Doing a Century ride seems to be a common goal among cyclists. There seems to be a rite of passage in achieving your first 100 miles on the bike. Before I started cycling I could not imagine how anyone could possibly ride their bike that far or for that long. And once I started cycling, I still thought doing a century was something I was not going to be able to do for a very long time.
Turns out that having a good plan can get you there sooner than you think. This post will give you a roadmap to prepare you for your first Century, Grand Fondo and similar long events that are not as demanding as the Dirty Kanza 200.
How to build time in the saddle
Assuming you have been riding once or twice a week already, the focus should be on increasing riding volume to build a good endurance base. To do that, focus on time in the saddle for your rides, not distance. You can continue doing shorter rides during the week, and start adding volume on the weekends.
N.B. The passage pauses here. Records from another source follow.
-- ==== Sys2Proof/Machine/RegCmds.lean ====
section
/-! DEFINITION. Writes of registers that have a row of their own, and the write of any other register
(00_scope.md R7, 16_register_parameter_map.md R376 to R385). -/

namespace Sys2Proof.Machine

/-! ## Who writes -/

/-- The register bus has edges, and the firmware that writes runs: Lode is on and no debug halt holds CORE (02 R37, R40). -/
def busUp (s : State) : Bool := lodeOn s && !s.clk.halt && atLeast s .melt

/-- A write of the Forge cores (R7). -/
def busAct (dt : Nat) (f : State → State) (s : State) : Out := act dt (fun s => if busUp s then settle (f s) else s) s

/-- A write that takes effect only where the level in force allows its POKE (R376, R377). -/
def pokeAct (dt : Nat) (b off : Nat) (f : State → State) (s : State) : Out :=
  act dt (fun s =>
    let need : Nat := if pokeOpen b off then 2 else 1
    let level : Nat := match s.sec.lock with | .sealed => 0 | .unsealed => 1 | .opened => 2
    if busUp s && atLeast s .pour && decide (need ≤ level) then settle (f s) else s) s

/-! ## Captures and snapshots -/

/-- SB_CTRL_CAPTURE (08 R175): a 1 written to SB_CTRL.CAPTURE latches the base into shadow set 0. -/
def execSbCtrlCapture (dt : Nat) (s : State) : Out := busAct dt captureShadow0 s

/-- TALLY_CAPTURE (06 R146). -/
def execTallyCapture (dt : Nat) (bits : Bits) (s : State) : Out := busAct dt (captureTallies bits) s

/-- ACC_SNAP (07 R164, R165). -/
def execAccSnap (dt : Nat) (n : Fin 32) (value : BitVec 2) (s : State) : Out :=
  busAct dt (snapWrite (accSnapTake n.val) value.toNat) s

/-- TRK_SNAP (07 R164, R166). -/
def execTrkSnap (dt : Nat) (n : Fin 32) (value : BitVec 2) (s : State) : Out :=
  busAct dt (snapWrite (trkSnapTake n.val) value.toNat) s

/-- POP (08 R186; 16 R384): any write performs the read of the queue. -/
def execPop (dt : Nat) (q : Fin 4) (s : State) : Out := busAct dt (capqPop q.val) s

/-! ## DMA (13 R320) -/

/-- The byte the DMA finds at an address: the staging window and the ROM hold what they hold, and what stands anywhere
else is the firmware's own (assumption log 2). -/
def dmaByte (s : State) (addr i : Nat) : Byte :=
  if inRegion (addr + i) 1 then regionByte s (addr + i) else BitVec.ofNat 8 (Config.freeNat (s.drawn + i))

/-- The DGST cycles a block takes (13 R314). -/
def blockCycles (func : Nat) : Nat := if func = 1 then 72 else 88

/-- The ticks a transfer takes: 100 DGST cycles, or 100 bytes of the bus, in one tick; the slower bounds it (13 R314). -/
def dmaTicks (c : Ctx) (n : Nat) : Nat :=
  (max n ((c.part.length + n) / shaBlock c.func * blockCycles c.func) + 99) / 100

/-- GO (13 R320): the bytes enter the context, which computes until the transfer ends. With DLEN 0, or while a transfer
runs, it is ignored and sets ERR; a closed context takes no data. -/
def goWrite (n : Nat) (s : State) : State :=
  let c := ctxAt s n
  if c.dlen = 0 ∨ dmaRuns s c then setCtx n { c with err := true } s
  else if c.state = .closed then s
  else
    let data := (List.range c.dlen).map (dmaByte s c.dmaSrc)
    let d := ctxFeed s data c
    setCtx n { d with dmaEnd := some (now s + dmaTicks c c.dlen) } { s with drawn := s.drawn + c.dlen }

/-- GO. -/
def execGo (dt : Nat) (ctx : Fin 6) (s : State) : Out := busAct dt (goWrite ctx.val) s

/-! ## Timers (08 R177, R183; 16 R384) -/

/-- CMP_REGISTER_WRITE: VAL or MODE of a compare channel is written; a MODE out of range is refused (R378). -/
def execCmpRegisterWrite (dt : Nat) (ch : Fin 8) (mode : Bool) (value : Word) (s : State) : Out :=
  let off := 0x100 + 0x10 * ch.val + if mode then 4 else 0
  pokeAct dt 7 off (fun s => if pokeInRange s 7 off value.toNat then regWrite 7 off value.toNat s else s) s

/-- CDN_REGISTER_WRITE: BUF, PRE or SRC of a countdown is written. -/
def execCdnRegisterWrite (dt : Nat) (n : Fin 4) (reg : Fin 3) (value : Word) (s : State) : Out :=
  let off := 0x200 + 0x20 * n.val + 4 + 4 * reg.val
  pokeAct dt 7 off (fun s => if pokeInRange s 7 off value.toNat then regWrite 7 off value.toNat s else s) s

/-! ## Integrator settings and patch words -/

/-- CQ_CFG_WRITE (06 R145; 16 R380). -/
def execCqCfgWrite (dt : Nat) (bank : Bank) (value : Word) (s : State) : Out :=
  let off := match bank with | .a => 0x00 | .b => 0x40
  pokeAct dt 4 off (fun s => if pokeInRange s 4 off value.toNat then regWrite 4 off value.toNat s else s) s

/-- PATCH_PTR_WRITE (15 R375). -/
def execPatchPtrWrite (dt : Nat) (value : Word) (s : State) : Out :=
  pokeAct dt 0xE 0x40 (fun s => if pokeInRange s 0xE 0x40 value.toNat then patchPtrSet value.toNat s else s) s

/-- PATCH_DATA_WRITE (15 R375). -/
def execPatchDataWrite (dt : Nat) (value : Word) (s : State) : Out := pokeAct dt 0xE 0x44 (patchDataSet value.toNat) s

/-! ## Any other register (00 R7) -/

/-- A write of the Forge cores to a word of a digest context: CTX_STAT clears by ones, DMA_SRC and DLEN are stored
(13 R320, CTX_STAT). -/
def ctxWrite (n i v : Nat) (s : State) : State :=
  let c := ctxAt s n
  match i with
  | 1 => setCtx n { c with restarted := c.restarted && decide (v / 16 % 2 = 0), err := c.err && decide (v / 64 % 2 = 0) } s
  | 2 => setCtx n { c with dmaSrc := v } s
  | 3 => setCtx n { c with dlen := v % 65536 } s
  | 4 => if v % 2 = 1 then goWrite n s else s
  | _ => s

/-- A write of the Forge cores (R7): as a POKE, save for the words that are ro to a POKE alone (R378) and for windows out
of range, which are stored and act as the nearest bound (06 R145). A word that no table defines stores nothing. -/
def busWrite (addr v : Nat) (s : State) : State :=
  let off := addr % 0x10000
  match blockOf addr with
  | none => s
  | some b =>
    if off % 4 ≠ 0 ∨ !regDefined b off then s
    else if b = 0xB ∧ 0x100 ≤ off ∧ off < 0x280 then ctxWrite ((off - 0x100) / 0x40) (off % 0x40 / 4) v s
    else if b = 4 ∧ (off = 0 ∨ off = 0x40) then
      let t := regWrite b off v s
      { t with start := { t.start with poked := s.start.poked } }
    else regWrite b off v s

/-- REGISTER_WRITE. -/
def execRegisterWrite (dt : Nat) (addr value : Word) (s : State) : Out := busAct dt (busWrite addr.toNat value.toNat) s

end Sys2Proof.Machine
end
For the busy athlete, combining short workouts during the week on the trainer with longer weekend rides is also a good way to prepare. This could be for example two short, intense workouts during the week and one endurance ride on the weekend that keeps getting progressively longer.
Build time on the saddle slowly, starting with one to two hour rides on the weekends, six to seven weeks from the event. Add 30 to 60 minutes in subsequent weekends. You can also break it up doing a little shorter but harder ride on Saturday, then a longer and easier ride on Sunday. These back-to-back days help build endurance.
To be ready for your Century ride or Grand Fondo, you should have done one ride of four to five hours, two to three weeks before the event with the goal of targeting saddle time versus distance, as mentioned above.
In addition, use these long rides to experiment with your nutrition and hydration, so that you know exactly what kind and how much food, water and electrolyte mix you will need to keep you going strong. More on nutrition/hydration below.
The week before the event is your “taper” and it should be easy. Keep active on the bike by riding easy outside for one to two hours and doing one or two short easy rides on the trainer incorporating some high cadence and similar “opener” intervals. Alternatively, sign up to train with us and we will take the guess work out of your training and help you adjust your schedule when life gets busy!
- Do a few outdoor rides on less-than-ideal conditions. Riding on windy, rainy, cold or very hot days will expose you to the conditions you may encounter on your Century ride or Grand Fondo, and you will be better prepared to face them.
- Dress in layers if the temperature is expected to vary throughout the day. Most of the energy our body produces is spent to keep us cool, so you don’t want to overtax the body by being too warm.
As mentioned above, use your long training rides as “dress rehearsals” for what you will use on event day. Find out how much food you need per hour and what kinds of food make you feel energized without intestinal distress. Here are a few general rules, but keep mind the needs vary from person to person:
- Aim to eat 60 grams of mixed-source or complex carbs per hour
- Aim to eat 5-10 grams of protein per hour
- Save gels and fast-release chews for the last 60-90 minutes of the ride
- Find out what kinds of food will be offered at the rest stops, and either use the same foods in training or bring your own if what they have is not what works for you
- Avoid the temptation of eating that fancy/yummy/special treat they may have at the rest stop. While they might look appealing, foods you are not used to eating in training can cause headaches, stomach upset and/or diarrhea.
- Eat every 45-60 minutes, on the clock, even if you are not hungry. Set up an alarm on your device if you need to.
Hydration is extremely important in long events such as a Century ride. I cannot stress this enough. Being low on hydration by as little as 10% will make it almost impossible to catch up. That is because once blood volume drops below a certain level, the body will have a hard time bringing it up while you are still exercising. So start drinking early and drink often.
Aim to drink one bottle of your favorite electrolyte mix per hour, more if it is very hot. Avoid Gatorade, Powerade and similar drinks, as they are heavy in sugar and do not have the ideal osmolality to be properly absorbed.
As with your food, find out what kind of electrolyte mix will be offered at the rest stops, and either use the same in training or bring your own if what they have is not what works for you.
Good luck on your Century ride or Grand Fondo!